Calcium Chloride Dihydrate

68

Potassium dihydrophosphate

thirty

Ferrous sulfate heptahydrate

7

Manganese Sulphate Hydrate

four

Zinc sulfate heptahydrate

2

Borna acid

five

0.1

Ammonium molybdate 0.4

Potassium iodide 0.12

Copper sulphate pentahydrate 20000

Sucrose

OD

Biotin 1000 1.0

Inositol (Meso)

Nicotinic acid 1.0

Pantothenic Acid 1.0

Pyridoxine 1.0

Riboflavin 1.0

Thiamine 0.06

Kinetin 1.0

Choline chloride

mass, and the resulting red filtrate is passed through a 6-inch column with a cation exchanger Dowex 50X2. which retains almost all of the pigment contained in the liquid in the 2-inch layer at the top of the column. The pigment was eluted with a 1% sodium bicarbonate solution, and then the pigment was separated. When acidified to pHH5, the dry solution was frozen and the pigment was extracted from the frozen solution with methanol.

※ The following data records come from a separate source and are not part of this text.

/-- R130 and R140 to R143: a complete DATA frame by the gate and the tests of acceptance, in order, and an ABORT frame
by the state of the record it names. Every outcome but waiting produces a STATUS; an accepted segment is copied into a
staging block, joins the runs and restarts the stall timer.

R140 and R142: a WAITING segment that is examined again is judged by the same tests, of which the load gate's decides
HELD; until it is given an outcome, nothing changes. It is examined where staging blocks became free, a record left
RECEIVING, was removed, had its runs trimmed or its lowest page changed, at a change of the gate's holder, and at the
end of every operation of the spooler (R146); not in the drain of a soft reset (R151).

R135 and R141: a segment of the lowest page has room where a staging block is free, another where more are free than the
reserve, the missing segments of the lowest pages of all RECEIVING records. R141 and R147: what joins the runs is the
index and nothing else; the stall timer restarts, and with the last missing segment the record becomes DRAINING and its
timer stops.

R143 and R149: an ABORT trims the runs to the committed pages and the page in program, and withdraws a pending request
of the record. In the drain of a soft reset (R151) a good frame only frees its buffer; that its record's discard count
stays is log entry 20's choice, and so is that an event of R142 has a WAITING segment examined before the gate changes
its holder in the same event (R144, R171) (DESIGN CHOICE). Which free staging block `Spl.freeBlock` names is log entry
4's choice (DESIGN CHOICE). -/
def Obligations.SegmentsAreJudgedInOrder : Prop :=
  (∀ (id : Byte) (index : U32) (payload : List Byte) (s : State), s.radioEn = true → s.rad.inFrame = true →
    payload.length ≤ 2048 → s.draining = false →
    let covered (kind : Byte) := [kind, id] ++ le32 index ++ le16 (BitVec.ofNat 16 payload.length) ++ payload
    let n := index.toNat
    let becomes (b : Buffer) : State :=
      { s with
        rad := if s.rad.bufA = .assembling then { s.rad with bufA := b } else { s.rad with bufB := b } }
    let free := becomes .empty
    let discarded : State :=
      { free with
        spl :=
          { s.spl with
            table :=
              s.spl.table.map fun d => if d.id = id then { d with discards := (d.discards + 1) % 65536 } else d } }
    let abort := exec (.abortFrame id index payload (crc (covered 0x02#8))) s
    let data := exec (.dataFrame id index payload (crc (covered 0x01#8))) s
    let told (t : State) (r : SegResult) : Host.Outcome State Fault Refusal :=
      .next (State.afterRadio s.spl (t.status id n r))
    let admitted := s.pwr.level = .normal ∨ s.pwr.gate.holder = .radio
    let programs : Bool :=
      match s.sto.op with
      | some o => decide (o.requester = .spooler ∧ o.download = id ∧ o.kind = .program)
      | none => false
    let withdrawn : Sto :=
      match s.sto.pending.spooler with
      | some q => if q.download = id then { s.sto with pending := { s.sto.pending with spooler := none } } else s.sto
      | none => s.sto
    (¬admitted → data = told discarded .held) ∧
    (admitted → s.spl.find id = none → data = told free .refused) ∧
    (∀ d, s.spl.find id = some d → admitted →
      ((d.state ≠ .receiving ∨ d.removal = true) → data = told free .refused) ∧
      (d.state = .receiving → d.removal = false →
        ((d.segments ≤ n ∨ payload.length ≠ d.payloadLength n) → data = told free .badRange) ∧
        (n < d.segments → payload.length = d.payloadLength n →
          (inRuns d.runs n = true → data = told free .duplicate) ∧
          (inRuns d.runs n = false → d.lowest + 64 ≤ n → data = told free .outOfWindow) ∧
          (inRuns d.runs n = false → n < d.lowest + 64 → touchesRun d.runs n = false → 8 ≤ d.runs.length →
            data = told free .gapLimit) ∧
          (inRuns d.runs n = false → n < d.lowest + 64 → (touchesRun d.runs n = true ∨ d.runs.length < 8) →
            (s.spl.hasRoom d n = false → s.rad.waitingSegment = none →
              data = .next (State.afterRadio s.spl (becomes (.waiting ⟨id, n, payload⟩)))) ∧
            (s.spl.hasRoom d n = false → s.rad.waitingSegment ≠ none → data = told discarded .overrun) ∧
            (s.spl.hasRoom d n = true → ∀ b, s.spl.freeBlock = some b →
              data =
                told
                  { free with
                    mem :=
                      { s.mem with
                        cells := Memory.writeMany 0xFF#8 s.mem.cells (Memory.run (b * 2048) payload) }
                    spl :=
                      { s.spl with
                        table :=
                          s.spl.table.map fun e =>
                            if e.id = id then e.accept n (s.clock + s.spl.stallTime * 4000000) else e
                        staged := s.spl.staged ++ [⟨id, n, b⟩] } }
                  .accepted))))) ∧
    ((s.spl.find id = none → abort = told free .refused) ∧
      ∀ d, s.spl.find id = some d →
        ((d.state = .complete ∨ d.state = .failed ∨ d.removal = true) → abort = told free .refused) ∧
        ((d.state = .receiving ∨ d.state = .draining ∨ d.state = .suspended) → d.removal = false →
          abort =
            told
              { free with
                sto := withdrawn
                spl :=
                  { s.spl with
                    table :=
                      s.spl.table.map fun e =>
                        if e.id = id then
                          { e with
                            state := .failed
                            fault := some .radioAbort
                            runs := e.runsOfPages (e.committedPages + if programs then 1 else 0)
                            stall := none }
                        else e
                    staged := s.spl.staged.filter fun g => g.id ≠ id }
                lnk := { s.lnk with notices := s.lnk.notices ||| 0x0080#16 } }
              .aborted))) ∧
  (∀ (id : Byte) (index : U32) (payload : List Byte) (s : State), s.radioEn = true → s.rad.inFrame = true →
    payload.length ≤ 2048 → s.draining = true →
    let covered (kind : Byte) := [kind, id] ++ le32 index ++ le16 (BitVec.ofNat 16 payload.length) ++ payload
    let dropped :=
      State.afterRadio s.spl
        { s with
          rad :=
            if s.rad.bufA = .assembling then { s.rad with bufA := .empty } else { s.rad with bufB := .empty } }
    exec (.dataFrame id index payload (crc (covered 0x01#8))) s = .next dropped ∧
      exec (.abortFrame id index payload (crc (covered 0x02#8))) s = .next dropped) ∧
  (∀ (p : Spl) (d : Download) (i stallAt : Nat),
    let perPage := 2048 / d.size
    let first := d.lowest / perPage * perPage
    let inLowest := first ≤ i ∧ i < first + perPage ∧ i < d.segments
    let free := p.staging.length - p.staged.length
    (p.hasRoom d i = true ↔ (inLowest ∧ 0 < free) ∨ (¬inLowest ∧ p.reserve < free)) ∧
    p.reserve = ((p.table.filter fun d => d.state = .receiving).map Download.shortfall).sum ∧
    d.shortfall =
      (List.range perPage).countP (fun j => decide (first + j < d.segments) && !inRuns d.runs (first + j)) ∧
    (goodRuns d.runs → ∀ j, inRuns (d.accept i stallAt).runs j = true ↔ j = i ∨ inRuns d.runs j = true) ∧
    (let joined := { d with runs := addRun i d.runs, stall := some stallAt }
    (joined.lowest ≠ d.segments → d.accept i stallAt = joined) ∧
      (joined.lowest = d.segments → d.accept i stallAt = { joined with state := .draining, stall := none }))) ∧
  (∀ (g : Segment) (s : State), s.rad.waitingSegment = some g →
    let free : State :=
      { s with
        rad :=
          if s.rad.bufA = .waiting g then { s.rad with bufA := .empty } else { s.rad with bufB := .empty } }
    let discarded : State :=
      { free with
        spl :=
          { s.spl with
            table :=
              s.spl.table.map fun d => if d.id = g.id then { d with discards := (d.discards + 1) % 65536 } else d } }
    let told (t : State) (r : SegResult) : Prop := s.examineWaiting = t.status g.id g.index r
    (s.draining = true → s.examineWaiting = s) ∧
    (s.draining = false →
      (s.spl.find g.id = none → told free .refused) ∧
      ∀ d, s.spl.find g.id = some d →
        ((d.state ≠ .receiving ∨ d.removal = true) → told free .refused) ∧
        (d.state = .receiving → d.removal = false →
          ((s.pwr.level ≠ .normal ∧ s.pwr.gate.holder ≠ .radio) → told discarded .held) ∧
          ((s.pwr.level = .normal ∨ s.pwr.gate.holder = .radio) →
            ((d.segments ≤ g.index ∨ g.payload.length ≠ d.payloadLength g.index) → told free .badRange) ∧
            (g.index < d.segments → g.payload.length = d.payloadLength g.index →
              (inRuns d.runs g.index = true → told free .duplicate) ∧
              (inRuns d.runs g.index = false → d.lowest + 64 ≤ g.index → told free .outOfWindow) ∧
              (inRuns d.runs g.index = false → g.index < d.lowest + 64 → touchesRun d.runs g.index = false →
                8 ≤ d.runs.length → told free .gapLimit) ∧
              (inRuns d.runs g.index = false → g.index < d.lowest + 64 →
                (touchesRun d.runs g.index = true ∨ d.runs.length < 8) →
                (s.spl.hasRoom d g.index = false → s.examineWaiting = s) ∧
                (s.spl.hasRoom d g.index = true → ∀ b, s.spl.freeBlock = some b →
                  told
                    { free with
                      mem :=
                        { s.mem with
                          cells := Memory.writeMany 0xFF#8 s.mem.cells (Memory.run (b * 2048) g.payload) }
                      spl :=
                        { s.spl with
                          table :=
                            s.spl.table.map fun e =>
                              if e.id = g.id then e.accept g.index (s.clock + s.spl.stallTime * 4000000) else e
                          staged := s.spl.staged ++ [⟨g.id, g.index, b⟩] } }
                    .accepted))))))) ∧
  (∀ before after : Spl,
    before.wakesWaiting after = true ↔
      before.freeBlocks < after.freeBlocks ∨
        ∃ d ∈ before.table,
          after.find d.id = none ∨
            ∃ e, after.find d.id = some e ∧
              ((d.state = .receiving ∧ e.state ≠ .receiving) ∨
                (∃ r ∈ d.runs, ∀ q ∈ e.runs, ¬(q.1 ≤ r.1 ∧ r.2 ≤ q.2)) ∨ d.lowestPage ≠ e.lowestPage)) ∧
  ∀ (s t : State) (o : Op) (outcome : OpOutcome) (data : List Byte),
    State.afterRadio s.spl t = (t.spooler (s.spl.wakesWaiting t.spl)).settle true ∧
      s.endOp o outcome data =
        State.settle
          ((s.stoEnd o outcome data).spooler
            (decide (o.requester = .spooler) || s.spl.wakesWaiting (s.stoEnd o outcome data).spl))
          true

Betanidin is used as a food paint of plant origin.

Example 5. Growth of undifferentiated cells as a dispersed culture in an agitated flask.

Groups of cells approximately 8 mm in diameter from the agar surface are used to inoculate each of the five Erlenmeyer flasks, containing 25 ml of liquid medium of the following composition (Table 2).

In addition, the medium contains trace elements, sucrose, vitamins, auxin-active compounds and cytokines.

After incubation for 18 days, the cell material is allowed to settle, the liquid is separated by decantation, and washed

sediment 50 ml of fresh, free from auxin, medium, of the following composition (table. 3).

This slurry is shaken for 5 minutes, then

again give her the opportunity to settle down and separate and discard the clean sedate

liquid. The cell mass is washed alone.

times the medium MM P by the same method.

Subject invention

Claims (2)

1. A method of producing chemical metabolites of plants, including in vitro culture, of isolated undifferentiated tissues or cells under controlled conditions, characterized in that, in order to improve conditions for accumulation of metabolites, plant cells are redifferentiated by reducing the level of auxin activity of plant cells. 2. The method according to claim 1, characterized in that the decrease in the level of auxin activity is carried out by diluting in a 1: 1 ratio of working nutrient medium fresh, of the same formulate or administer an anti-auxin-active compound.